Usage Guide
June 7, 2026 · View on GitHub
Per-provider setup and example commands for every supported model backend. The README carries a condensed version of this; the complete per-provider detail lives here.
See also: Supported Models table · Model Name Format.
Usage: Closed-Source API Models
Anthropic Claude
Get your API key at console.anthropic.com.
export ANTHROPIC_API_KEY=sk-ant-api03-...
# Default model (claude-opus-4-6)
cheetahclaws
# Choose a specific model
cheetahclaws --model claude-sonnet-4-6
cheetahclaws --model claude-haiku-4-5-20251001
# Enable Extended Thinking
cheetahclaws --model claude-opus-4-6 --thinking --verbose
OpenAI GPT
Get your API key at platform.openai.com.
export OPENAI_API_KEY=sk-...
cheetahclaws --model gpt-4o
cheetahclaws --model gpt-4o-mini
cheetahclaws --model gpt-4.1-mini
cheetahclaws --model o3-mini
Google Gemini
Get your API key at aistudio.google.com.
export GEMINI_API_KEY=AIza...
cheetahclaws --model gemini/gemini-3-flash-preview
cheetahclaws --model gemini/gemini-3.1-pro-preview
Kimi (Moonshot AI)
Get your API key at platform.moonshot.cn.
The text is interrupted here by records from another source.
-- ==== Sys2Proof/Machine/Buffers.lean ====
section
/-! DEFINITION. Buffer pools, reference counts, free rings and ledger breaches (chapter 05). -/

namespace Sys2Proof.Machine

/-! ### Breaches (R243–R250) -/

/-- The 32-byte breach record (Table 5-7). -/
def breachBody (ledger term inst left right stamp : Nat) : Bytes :=
  toLE 1 ledger ++ toLE 1 term ++ toLE 2 inst ++ zeros 4 ++ toLE 8 left ++ toLE 8 right ++ toLE 8 stamp

/-- TERM of a breach of R231 or R234: the fifth of row 0 of Table 5-5, numbered from 0. It has no two sides: LEFT is the allocation bit
found and RIGHT the one expected (the model's choice; log 116). -/
def refTerm : Nat := 4

/-- Latch the first breach since reset (FLT_BREACH_INFO). -/
def Dev.latchBreach (d : Dev) (ledger term inst left right : Nat) : Dev :=
  if d.rd FLT_BREACH_INFO_LEDGER = 0xFF then
    ((((((d.wr FLT_BREACH_INFO_LEDGER ledger).wr FLT_BREACH_INFO_TERM term).wr FLT_BREACH_INFO_INSTANCE inst).wr
      FLT_BREACH_LEFT_LO_LEFT left).wr FLT_BREACH_LEFT_HI_LEFT (left / 2 ^ 32)).wr FLT_BREACH_RIGHT_LO_RIGHT right).wr
      FLT_BREACH_RIGHT_HI_RIGHT (right / 2 ^ 32)
  else d

/-- A ledger is found unequal (R246): the breach is latched and recorded, and the device fences; after PWRFAIL_N has fallen it
does not fence, and the record waits for the next boot (R249). -/
def Dev.breach (d : Dev) (ledger term inst left right : Nat) : Dev :=
  let body := breachBody ledger term inst left right (stampLow d.stamp)
  let d := d.latchBreach ledger term inst left right
  let d := d.wr FLT_LEDGER_STAT_BREACH (d.rd FLT_LEDGER_STAT_BREACH ||| 2 ^ ledger)
  let d := { d with boot := { d.boot with breaches := ((body, false) :: d.boot.breaches).take 16 } }
  if d.dumping then d else
    (d.eventRec 0x0101 2 0 inst false [] body).fenceQuiet 0x0101

/-! ### Free rings (R232, R233) -/

/-- Handles in a list of runs. -/
def runCount (r : List (Nat × Nat)) : Nat := sumN (r.map (·.2))

/-- The first n handles of a list of runs, and the rest. -/
def runTake : Nat → List (Nat × Nat) → List (Nat × Nat) × List (Nat × Nat)
  | _, [] => ([], [])
  | n, (a, k) :: r =>
    if n = 0 then ([], (a, k) :: r)
    else if k ≤ n then let x := runTake (n - k) r; ((a, k) :: x.1, x.2)
    else ([(a, n)], (a + n, k - n) :: r)

/-- The handles of a list of runs. -/
def runList (r : List (Nat × Nat)) : List Nat := r.flatMap fun x => (upTo x.2).map (· + x.1)

/-- Handles moved between ring and cache: 256 into a cache below 128, 256 out of one above 448 (R233). -/
def Pool.balance (p : Pool) : Pool :=
  if runCount p.cache < 128 then
    let x := runTake 256 p.ring
    { p with cache := p.cache ++ x.1, ring := x.2 }
  else if 448 < runCount p.cache then
    let x := runTake 256 p.cache
    { p with cache := x.2, ring := p.ring ++ x.1 }
  else p

/-- A pool with all its buffers free (R236), the cache filled. -/
def Pool.fresh (p : Nat) : Pool :=
  Pool.balance { alloc := [], cache := [], ring := [(0, poolTotal p)], waiting := [], amberAt := none, crimsonAt := none }

/-- Pool p of the part. -/
def Dev.pool (d : Dev) (p : Nat) : Pool := (tget d.pools p).getD (Pool.fresh p)

/-- The part with pool p changed by f. -/
def Dev.modPool (d : Dev) (p : Nat) (f : Pool → Pool) : Dev := { d with pools := tput d.pools p (f (d.pool p)) }

/-! ### Credits (R239, Table 5-4) -/

/-- Whether the credits of a queue pair are withheld (R239, Table 5-4). -/
def Dev.withheld (d : Dev) (n : Nat) : Bool :=
  let classes := match tget d.eth.qps n with | some p => p.classes | none => []
  if (upTo 3).any fun p => d.isSet (BPM_WM_CRIMSON_NOW p) then !classes.contains .V
  else if (upTo 3).any fun p => d.isSet (BPM_WM_AMBER_NOW p) then !classes.contains .V && !classes.contains .O
  else false

/-- The credits of one queue pair brought up to date: its queue's free command slots; while they are withheld, new ones are not advertised.
Ledger 1 is compared: ADVERTISED + OCCUPIED + WITHHELD = DEPTH (frames of an earlier, deeper binding that are still outstanding count no
further than DEPTH). INSTANCE of the breach record has 16 bits: it is the queue pair's number modulo 65,536 (DESIGN CHOICE, log 136). -/
def Dev.advertiseOne (d : Dev) (n : Nat) (p : Qp) : Dev :=
  match p.use with
  | .queue k =>
    match tget d.queues k with
    | none => d
    | some q =>
      if p.failed ∨ !p.up then d else
      let taken := Nat.min q.depth (d.outstanding k)
      let free := q.depth - taken
      let now := if d.withheld n then Nat.min p.credits free else free
      let back := free - now
      let d := if now = p.credits ∧ back = p.heldBack then d else d.modQp n fun p => { p with credits := now, heldBack := back }
      let d := if now = p.credits then d else d.emit (.credits n now)
      if now + taken + back = q.depth then d else d.breach 1 0 (n % 65536) (now + taken + back) q.depth
  | _ => d

/-- Credits of every queue pair advertised anew (R239). -/
def Dev.advertise (d : Dev) : Dev := d.eth.qps.foldl (fun d e => d.advertiseOne e.1 e.2) d

/-! ### Flash blocks (ledger 3) -/

/-- Ledger 3 compared for a die after a block has changed state: FREE + OPEN + SEALED + ERASING + RETIRED = blocks of the die. Blocks not
listed are FREE. -/
def Dev.checkDie (d : Dev) (die : Nat) : Dev :=
  match tget d.dies die, (tget d.ports (diePort die)).bind (·.profile) with
  | some x, some p =>
    let inState (s : BlkState) : Nat := countP x.blocks fun e => decide (e.2.state = s)
    let left := (p.blocks - x.blocks.length) + inState .free + inState .open_ + inState .sealed + inState .erasing + inState .retired
    if left = p.blocks then d else d.breach 3 0 (die % 65536) left p.blocks
  | _, _ => d

/-! ### Use, floors and watermarks (R212–R222) -/

/-- Buffers held from the floor of class c in pool p; from the general area for `none`. -/
def Pool.used (p : Pool) (c : Option Claim) : Nat := countP p.alloc fun e => decide (e.2.floor = c)

/-- Floor of class c in pool p; none for a class without a floor. -/
def Dev.floorOf (d : Dev) (p : Nat) (c : Claim) : Option Nat :=
  match c with
  | .V => some (d.rd (BPM_VFLOOR_V_FLOOR p))
  | .J => some (d.rd (BPM_FLOOR_J_FLOOR p))
  | .S => some (d.rd (BPM_FLOOR_S_FLOOR p))
  | _ => none

/-- gen_size of R214. -/
def Dev.genSize (d : Dev) (p : Nat) : Nat :=
  let m c := Nat.max ((d.floorOf p c).getD 0) ((d.pool p).used (some c))
  poolTotal p - m .V - m .J - m .S

/-- The procedure of R214 for n buffers of pool p under class c: refused, or granted from a floor (some class) or from the
general area (none). A floor grant also needs n free buffers (R227), and any grant needs handles. -/
def Dev.mayGrant (d : Dev) (p n : Nat) (c : Claim) : Option (Option Claim) :=
  let q := d.pool p
  let alloc := q.alloc.length
  let fits := match d.floorOf p c with
    | some f => decide (q.used (some c) + n ≤ f) && decide (n ≤ poolTotal p - alloc)
    | none => false
  if fits then some (some c)
  else if d.genSize p < q.used none + n then none
  else if c = .G ∧ d.rd (BPM_WM_AMBER p) * poolTotal p < (alloc + n) * 100 then none
  else if d.rd (BPM_WM_CRIMSON p) * poolTotal p < (alloc + n) * 100 then none
  else some none

/-- Bytes that a tenant's commands hold from the general areas (Table 15-1). -/
def Dev.quotaUsed (d : Dev) (t : Nat) : Nat :=
  sumN (d.pools.map fun e => poolSize e.1 * countP e.2.alloc fun b => decide (b.2.floor = none) && decide (b.2.tenant = t) && b.2.owner.isSome)

/-- Whether n more general buffers of pool p keep tenant t within BUFFER_QUOTA (MiB). -/
def Dev.quotaOk (d : Dev) (p n t : Nat) : Bool :=
  match tget d.tenants t with
  | some x => decide (d.quotaUsed t + n * poolSize p ≤ x.quota * 1048576)
  | none => true

/-- A watermark event, limited to one per second and pool and watermark; others count in BPM_WAITS (R220). -/
def Dev.watermarkEvent (d : Dev) (p which : Nat) : Dev :=
  let before := d.evt.recs.length + d.evt.next
  let d' := d.eventLim 0x0601 0 0 p (p * 2 + which) (sNs 1) [which]
  if d'.evt.recs.length + d'.evt.next = before then d'.bump (BPM_WAITS_WAITS p) else d'

/-- One watermark of pool p brought up to date (R219), with its event (R220). -/
def Dev.watermark (d : Dev) (p which pct : Nat) (now_ : Fld) : Dev :=
  let a := (d.pool p).alloc.length * 100
  if d.isSet now_ then (if a < (pct - 5) * poolTotal p then d.wr now_ 0 else d)
  else if pct * poolTotal p ≤ a then (d.wr now_ 1).watermarkEvent p which
  else d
export MOONSHOT_API_KEY=sk-...
cheetahclaws --model kimi/moonshot-v1-32k
cheetahclaws --model kimi/moonshot-v1-128k
Qwen (Alibaba DashScope)
Get your API key at dashscope.aliyun.com.
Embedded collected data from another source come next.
-- ==== Sys2Proof/Machine/TileMem.lean ====
section
/-! DEFINITION. Bytes and parity of tile memory (chapter 19). -/

namespace Sys2Proof.Machine

/-! ### Bytes and parity of tile memory (R724, R725) -/

/-- The byte at a tile-memory offset: one not listed is zero, as boot writes it. -/
def Tmem.byte (m : Tmem) (o : Nat) : Byte := (tget m.mem o).getD 0

/-- Byte o set to v, in the memory's canonical form. -/
def Tmem.set (m : Tmem) (o : Nat) (v : Byte) : Tmem :=
  { m with mem := if v = 0 then tdel m.mem o else tput m.mem o v }

/-- n bytes from offset o. -/
def Tmem.read (m : Tmem) (o n : Nat) : Bytes := (upTo n).map fun i => m.byte (o + i)

/-- Bytes stored from offset o on, their words' parity good again. -/
def Tmem.write (m : Tmem) (o : Nat) (b : Bytes) : Tmem :=
  let m' := b.zipIdx.foldl (fun m x => m.set (o + x.2) x.1) m
  { m' with bad := m'.bad.filter fun e => !(decide (o / 8 ≤ e.1) && decide (e.1 < ceilDiv (o + b.length) 8)) }

/-- The canonical form of tile memory: offsets rise and no byte listed is zero; wrong parity bits likewise. -/
def Tmem.wf (m : Tmem) : Bool :=
  Tbl.rising m.mem && m.mem.all (fun e => decide (e.2 ≠ 0)) && Tbl.rising m.bad && m.bad.all fun e => decide (e.2 ≠ 0)

/-- The parity bits of word w that are wrong, one bit per byte. -/
def Tmem.badBits (m : Tmem) (w : Nat) : Nat := (tget m.bad w).getD 0

def Tmem.setBad (m : Tmem) (w v : Nat) : Tmem := { m with bad := if v % 256 = 0 then tdel m.bad w else tput m.bad w (v % 256) }

/-- The even-parity bit of a byte. -/
def parityBit (x : Byte) : Bool := onesByte x % 2 = 1

/-- The eight parity bits of the word at offset o as they would be if good. -/
def Tmem.goodPar (m : Tmem) (o : Nat) : Nat := sumN ((upTo 8).map fun i => if parityBit (m.byte (o + i)) then 2 ^ i else 0)

def Dev.setTmem (d : Dev) (m : Tmem) : Dev := { d with tmem := m }

end Sys2Proof.Machine
end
export DASHSCOPE_API_KEY=sk-...
cheetahclaws --model qwen/Qwen3.5-Plus
cheetahclaws --model qwen/Qwen3-MAX
cheetahclaws --model qwen/Qwen3.5-Flash
Zhipu GLM
Get your API key at open.bigmodel.cn.
export ZHIPU_API_KEY=...
cheetahclaws --model zhipu/glm-4-plus
cheetahclaws --model zhipu/glm-4-flash # free tier
DeepSeek
Get your API key at platform.deepseek.com.
export DEEPSEEK_API_KEY=sk-...
cheetahclaws --model deepseek/deepseek-chat
cheetahclaws --model deepseek/deepseek-reasoner
MiniMax
Get your API key at platform.minimaxi.chat.
export MINIMAX_API_KEY=...
cheetahclaws --model minimax/MiniMax-Text-01
cheetahclaws --model minimax/MiniMax-VL-01
cheetahclaws --model minimax/abab6.5s-chat
LiteLLM (AWS Bedrock / Azure / Vertex AI)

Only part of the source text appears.